***** RECORDED INFORMATION *****

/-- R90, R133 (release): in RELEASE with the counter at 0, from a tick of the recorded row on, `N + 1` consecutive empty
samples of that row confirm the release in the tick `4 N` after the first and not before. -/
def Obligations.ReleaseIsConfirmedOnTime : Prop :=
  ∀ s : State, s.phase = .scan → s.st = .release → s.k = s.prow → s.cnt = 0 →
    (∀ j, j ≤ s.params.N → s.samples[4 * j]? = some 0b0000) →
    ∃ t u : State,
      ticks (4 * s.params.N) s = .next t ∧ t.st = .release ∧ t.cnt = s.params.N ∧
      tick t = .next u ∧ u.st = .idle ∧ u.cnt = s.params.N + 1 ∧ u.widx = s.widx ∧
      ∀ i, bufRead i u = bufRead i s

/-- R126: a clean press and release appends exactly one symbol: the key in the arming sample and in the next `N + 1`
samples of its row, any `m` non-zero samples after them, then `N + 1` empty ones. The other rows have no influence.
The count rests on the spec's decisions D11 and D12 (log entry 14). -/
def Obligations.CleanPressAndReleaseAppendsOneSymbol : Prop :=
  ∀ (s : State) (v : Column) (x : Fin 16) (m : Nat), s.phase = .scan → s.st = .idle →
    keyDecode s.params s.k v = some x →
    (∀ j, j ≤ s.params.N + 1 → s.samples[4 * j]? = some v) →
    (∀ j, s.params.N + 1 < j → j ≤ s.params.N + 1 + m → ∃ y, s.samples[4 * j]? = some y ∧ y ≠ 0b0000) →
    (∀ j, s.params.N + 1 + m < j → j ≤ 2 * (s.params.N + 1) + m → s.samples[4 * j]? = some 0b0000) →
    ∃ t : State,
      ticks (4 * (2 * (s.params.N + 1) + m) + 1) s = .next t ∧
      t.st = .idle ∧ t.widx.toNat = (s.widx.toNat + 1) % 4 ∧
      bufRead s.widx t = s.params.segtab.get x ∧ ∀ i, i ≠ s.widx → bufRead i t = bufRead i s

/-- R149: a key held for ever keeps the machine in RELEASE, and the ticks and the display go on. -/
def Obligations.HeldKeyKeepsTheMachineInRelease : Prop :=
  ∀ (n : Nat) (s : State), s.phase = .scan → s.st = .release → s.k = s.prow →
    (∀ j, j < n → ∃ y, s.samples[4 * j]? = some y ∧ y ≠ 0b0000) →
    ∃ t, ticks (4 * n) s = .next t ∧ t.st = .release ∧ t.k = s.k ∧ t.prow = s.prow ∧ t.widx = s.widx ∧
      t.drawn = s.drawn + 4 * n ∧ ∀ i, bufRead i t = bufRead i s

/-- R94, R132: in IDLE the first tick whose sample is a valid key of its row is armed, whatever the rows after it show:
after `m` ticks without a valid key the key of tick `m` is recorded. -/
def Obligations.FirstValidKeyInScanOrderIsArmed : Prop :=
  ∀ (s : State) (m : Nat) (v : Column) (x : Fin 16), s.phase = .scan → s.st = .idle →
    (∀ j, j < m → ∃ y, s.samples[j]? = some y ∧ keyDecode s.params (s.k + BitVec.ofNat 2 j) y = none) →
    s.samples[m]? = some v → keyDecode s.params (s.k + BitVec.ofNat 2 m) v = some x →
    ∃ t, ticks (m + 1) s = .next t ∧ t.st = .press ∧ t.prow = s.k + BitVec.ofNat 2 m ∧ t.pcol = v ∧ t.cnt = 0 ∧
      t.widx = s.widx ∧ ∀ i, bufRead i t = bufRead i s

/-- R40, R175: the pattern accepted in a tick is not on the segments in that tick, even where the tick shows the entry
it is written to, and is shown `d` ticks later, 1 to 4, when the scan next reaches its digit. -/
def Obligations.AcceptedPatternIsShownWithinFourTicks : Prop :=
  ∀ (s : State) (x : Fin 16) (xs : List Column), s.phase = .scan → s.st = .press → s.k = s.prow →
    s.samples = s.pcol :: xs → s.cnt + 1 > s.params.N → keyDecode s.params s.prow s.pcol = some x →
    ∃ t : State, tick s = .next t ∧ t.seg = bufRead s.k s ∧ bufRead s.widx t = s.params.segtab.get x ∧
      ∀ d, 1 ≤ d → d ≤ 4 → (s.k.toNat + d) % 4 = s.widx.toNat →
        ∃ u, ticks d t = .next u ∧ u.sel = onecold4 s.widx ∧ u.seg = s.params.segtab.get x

*****
***** RECORDED INFORMATION *****

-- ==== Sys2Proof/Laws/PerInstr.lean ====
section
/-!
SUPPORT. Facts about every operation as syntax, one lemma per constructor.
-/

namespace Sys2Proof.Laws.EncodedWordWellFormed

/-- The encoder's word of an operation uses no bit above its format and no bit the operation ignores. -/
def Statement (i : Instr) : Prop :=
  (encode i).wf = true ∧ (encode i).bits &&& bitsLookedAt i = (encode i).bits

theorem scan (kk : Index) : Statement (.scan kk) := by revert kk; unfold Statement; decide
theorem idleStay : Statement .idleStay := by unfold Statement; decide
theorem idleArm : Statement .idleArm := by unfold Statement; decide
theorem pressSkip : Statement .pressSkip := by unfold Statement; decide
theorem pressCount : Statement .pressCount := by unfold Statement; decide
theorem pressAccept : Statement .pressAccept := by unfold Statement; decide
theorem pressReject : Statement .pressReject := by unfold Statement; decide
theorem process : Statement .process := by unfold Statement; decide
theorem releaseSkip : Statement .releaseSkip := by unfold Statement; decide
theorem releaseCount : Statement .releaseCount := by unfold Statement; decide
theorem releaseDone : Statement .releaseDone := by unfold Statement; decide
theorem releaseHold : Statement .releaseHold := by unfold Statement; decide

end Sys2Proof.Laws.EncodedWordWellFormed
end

*****
***** RECORDED INFORMATION *****

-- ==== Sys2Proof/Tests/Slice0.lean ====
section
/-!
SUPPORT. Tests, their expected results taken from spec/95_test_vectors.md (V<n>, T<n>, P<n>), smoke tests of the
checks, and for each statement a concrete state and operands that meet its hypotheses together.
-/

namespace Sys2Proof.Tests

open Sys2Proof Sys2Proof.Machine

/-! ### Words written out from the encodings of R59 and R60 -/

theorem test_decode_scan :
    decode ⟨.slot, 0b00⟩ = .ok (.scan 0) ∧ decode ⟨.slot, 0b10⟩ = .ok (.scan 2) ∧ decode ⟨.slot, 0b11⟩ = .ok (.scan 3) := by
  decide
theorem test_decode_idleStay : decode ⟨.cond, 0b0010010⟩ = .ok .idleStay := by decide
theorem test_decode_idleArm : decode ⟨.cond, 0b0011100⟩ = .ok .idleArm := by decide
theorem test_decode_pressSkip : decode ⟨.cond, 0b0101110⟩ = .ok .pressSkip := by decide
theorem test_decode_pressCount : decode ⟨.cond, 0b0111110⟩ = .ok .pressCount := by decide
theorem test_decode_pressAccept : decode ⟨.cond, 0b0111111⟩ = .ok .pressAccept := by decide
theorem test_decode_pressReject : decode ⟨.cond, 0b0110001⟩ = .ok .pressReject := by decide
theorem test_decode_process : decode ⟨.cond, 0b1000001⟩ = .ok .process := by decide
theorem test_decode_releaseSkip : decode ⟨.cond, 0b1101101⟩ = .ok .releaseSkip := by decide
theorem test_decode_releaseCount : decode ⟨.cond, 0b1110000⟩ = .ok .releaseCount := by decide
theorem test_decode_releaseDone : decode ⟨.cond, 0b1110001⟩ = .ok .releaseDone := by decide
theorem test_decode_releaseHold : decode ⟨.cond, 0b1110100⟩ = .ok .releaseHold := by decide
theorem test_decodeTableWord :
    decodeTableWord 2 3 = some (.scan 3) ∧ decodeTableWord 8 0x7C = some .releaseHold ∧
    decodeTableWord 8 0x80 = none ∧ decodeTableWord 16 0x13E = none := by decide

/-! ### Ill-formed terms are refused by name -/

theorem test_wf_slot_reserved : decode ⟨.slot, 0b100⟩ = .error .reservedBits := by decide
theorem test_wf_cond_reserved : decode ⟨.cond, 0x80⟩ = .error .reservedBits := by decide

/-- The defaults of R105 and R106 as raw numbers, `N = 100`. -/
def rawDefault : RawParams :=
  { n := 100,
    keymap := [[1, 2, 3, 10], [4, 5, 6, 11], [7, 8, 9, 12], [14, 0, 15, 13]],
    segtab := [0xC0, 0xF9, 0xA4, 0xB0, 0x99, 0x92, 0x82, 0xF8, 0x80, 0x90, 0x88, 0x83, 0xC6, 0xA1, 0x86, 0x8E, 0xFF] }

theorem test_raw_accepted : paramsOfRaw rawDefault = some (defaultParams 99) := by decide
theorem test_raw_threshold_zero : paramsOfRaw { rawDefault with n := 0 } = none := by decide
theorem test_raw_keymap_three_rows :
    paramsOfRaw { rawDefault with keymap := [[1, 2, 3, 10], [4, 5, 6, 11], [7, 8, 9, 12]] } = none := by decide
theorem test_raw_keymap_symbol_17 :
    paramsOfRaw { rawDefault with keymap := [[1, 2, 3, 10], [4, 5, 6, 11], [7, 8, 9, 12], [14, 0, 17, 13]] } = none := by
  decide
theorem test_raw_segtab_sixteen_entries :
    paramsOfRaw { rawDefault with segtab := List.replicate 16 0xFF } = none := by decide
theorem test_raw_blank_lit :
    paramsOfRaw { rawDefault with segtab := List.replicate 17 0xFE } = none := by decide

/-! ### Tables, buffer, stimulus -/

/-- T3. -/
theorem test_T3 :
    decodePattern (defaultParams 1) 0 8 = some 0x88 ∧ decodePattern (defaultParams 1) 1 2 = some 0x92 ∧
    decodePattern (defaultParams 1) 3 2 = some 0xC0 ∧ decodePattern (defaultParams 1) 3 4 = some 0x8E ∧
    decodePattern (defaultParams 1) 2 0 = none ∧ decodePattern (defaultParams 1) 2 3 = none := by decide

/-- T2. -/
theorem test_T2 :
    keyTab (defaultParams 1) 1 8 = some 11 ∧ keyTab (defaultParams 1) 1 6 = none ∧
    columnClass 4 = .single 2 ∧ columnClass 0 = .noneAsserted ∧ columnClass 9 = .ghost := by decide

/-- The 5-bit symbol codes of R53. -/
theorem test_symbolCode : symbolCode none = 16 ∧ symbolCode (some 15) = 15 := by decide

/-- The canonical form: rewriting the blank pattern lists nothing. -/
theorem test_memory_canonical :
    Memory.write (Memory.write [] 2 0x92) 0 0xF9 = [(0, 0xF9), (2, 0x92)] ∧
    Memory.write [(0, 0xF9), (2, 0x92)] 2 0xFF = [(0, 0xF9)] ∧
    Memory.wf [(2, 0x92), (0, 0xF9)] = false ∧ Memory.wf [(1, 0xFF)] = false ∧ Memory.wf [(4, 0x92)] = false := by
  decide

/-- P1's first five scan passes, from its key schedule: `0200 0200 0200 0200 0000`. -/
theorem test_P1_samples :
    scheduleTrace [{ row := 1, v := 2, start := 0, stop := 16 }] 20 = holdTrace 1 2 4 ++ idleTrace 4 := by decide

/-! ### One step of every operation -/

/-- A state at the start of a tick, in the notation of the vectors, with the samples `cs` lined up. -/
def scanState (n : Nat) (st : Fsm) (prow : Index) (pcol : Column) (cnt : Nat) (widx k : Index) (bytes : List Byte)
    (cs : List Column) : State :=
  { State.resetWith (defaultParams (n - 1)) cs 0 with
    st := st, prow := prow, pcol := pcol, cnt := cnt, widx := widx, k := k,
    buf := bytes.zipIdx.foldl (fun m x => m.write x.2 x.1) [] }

*****

Return the lines of the listing where the string "operation" appears.

- **RESULT FOR THIS EXERCISE**:
SUPPORT. Facts about every operation as syntax, one lemma per constructor.
/-- The encoder's word of an operation uses no bit above its format and no bit the operation ignores. -/
/-! ### One step of every operation -/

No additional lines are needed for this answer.